You are viewing a plain text version of this content. The canonical link for it is here.
Posted to dev@maven.apache.org by Laurent Pellegrino <la...@gmail.com> on 2012/04/17 09:11:54 UTC

Maven Indexer, filter by period of time and classNames field

Hi all,

I am trying to use Apache maven indexer to retrieve artifacts whose
for example their lastModified field indicates a date between January
and February of this year (1). Then, for each artifact retrieved, I
would like to get the classNames field value (2).

To achieve it I tried to use the API provided with Maven indexer and
the Lucene API but with both methods it seems impossible to fullfill
requirements (1) and (2) at the same time.

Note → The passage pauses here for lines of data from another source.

/-- A nested fault (R263): the context stops at once and its launch ends FAULTED with the nested cause and `tpc`. -/
def State.nestedFault (s : State) (c x cause tpc : Nat) : State :=
  let s := match s.launchAt c x with
    | some (l, _) => s.endLaunch l 1 cause (BitVec.ofNat 64 tpc)
    | none => s
  s.modCtx c x (fun v => { v.landAll with status := .dead })

/-! ### Taking a trap (R260 to R263) and returning (R264) -/

/-- A failed translation as a cause (R260). -/
def Xlat.cause : Xlat → Nat
  | .prot => 0x0D
  | .mchk _ => 0x0E
  | _ => 0x0B

def Xlat.isVzero : Xlat → Bool
  | .xlate v => v
  | _ => false

/-- Where the record can be written, its 64 physical addresses; else the cause of the failure and, for MCHK, the failing byte (R261, R271): 0
where `trec` itself is lost; and whether a walk met V = 0 (R267). -/
def State.recordPlace (s : State) (c x : Nat) : Except (Nat × Nat × Bool) (List Nat) :=
  if (s.ctx c x).lostRegs.contains 718 then .error (0x0E, 0, false) else
  match s.xlatSpan c (s.rootAt c x) ((s.ctx c x).trec.toNat / 64 * 64) 64 .write with
  | .ok pas => (match pas.find? s.isLost with | some p => .error (0x0E, p, false) | none => .ok pas)
  | .error (_, .mchk p) => .error (0x0E, p, false)
  | .error (_, e) => .error (e.cause, 0, e.isVzero)

/-- The launch of a context takes firmware-first service (R267). -/
def State.asksFirst (s : State) (c x : Nat) : Bool := match s.launchAt c x with | some (_, l) => l.firmware | none => false

/-- The record cannot be written: the context stops (R261, R271). -/
def State.recordFailed (s : State) (c x tpc : Nat) (e : Nat × Nat × Bool) : State :=
  (s.logFault c { step := 0, cause := e.1, pa := e.2.1, detail := if e.2.1 = 0 then 3 else s.lossOf e.2.1 }).nestedFault c x e.1 tpc

/-- Trap entry (R261), in its order: results in flight land; `tpc` and `tcause` are written; the record is stored by plain stores at context scope; the
pc goes to the trap entry of the header (R26). A context parked in `qdeqw` withdraws first (R262). In the handler already, or where the record's write
faults, the context stops as under R263; a walk of that write that meets V = 0 is first sent to the firmware where the launch has firmware-first
service (R267). DESIGN CHOICE: two stores, of 32 bytes each (log entry 138). -/
def State.takeTrap (s : State) (c x cause : Nat) (record : W512) (tpc : Nat) (cmd : Option Nat) (unitWd : Bool) : State :=
  if (s.ctx c x).handler.isSome then s.nestedFault c x cause tpc
  else
    match s.recordPlace c x with
    | .error e =>
      if e.2.2 && s.asksFirst c x then
        s.modCtx c x (fun v => { v with status := .service { cause := cause, record := record, cmd := cmd, unitWd := unitWd, ask := true } })
      else s.recordFailed c x tpc e
    | .ok pas =>
      let s := (s.withdraw c x).noteTlb c (s.rootAt c x) ((s.ctx c x).trec.toNat / 64 * 64)
      let ws := pas.zip (leBytes 64 record.toNat)
      let trapEntry := hdrTrap (s.hdrAt c x)
      s.modCtx c x (fun v =>
        let v := v.landAll
        let v := { v with tpc := BitVec.ofNat 64 tpc, tcause := BitVec.ofNat 64 cause }
        let v := { v with lostRegs := v.lostRegs.filter (fun j => (j != 716 && j != 717) || v.deadRegs.contains j) }
        let a := v.trec.toNat / 64 * 64
        let v := v.pushOp (.store none) [] (ws.take 32) 0 0 tpc a
        let v := v.pushOp (.store none) [] (ws.drop 32) 0 0 tpc (a + 32)
        { v with status := .ready, pc := trapEntry, resend := []
                 handler := some { cause := cause, cmd := cmd, unitWd := unitWd || v.condemned, resend := v.resend.map (fun q => (q, tpc)) } })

By using the Maven indexer API (c.f. [1]) I retrieve artifacts for the
desired period of time but when I access to the field classNames I get
null instead of the right value for artifacts with packaging of type
JAR. However, I have specified a JarFileContentsIndexCreator for
indexers. Is there a bug during reconstruction of artifacts info, is
it a correct behavior or do I miss something?

My second idea was to use directly Lucene to retrieve what I need but
according to the implementation MinimalArtifactInfoIndexCreator
declares the field lastModified (FLD_LAST_MODIFIED) as being not
indexed. Thus, it is impossible to perform a search by using the
efficient NumericRangeFilter predicate. Moreover, in terms of
execution time this method would be better than the first solution
that uses an ArtifactFilter which is iteratively applied among all the
documents. Is it not possible to index this field?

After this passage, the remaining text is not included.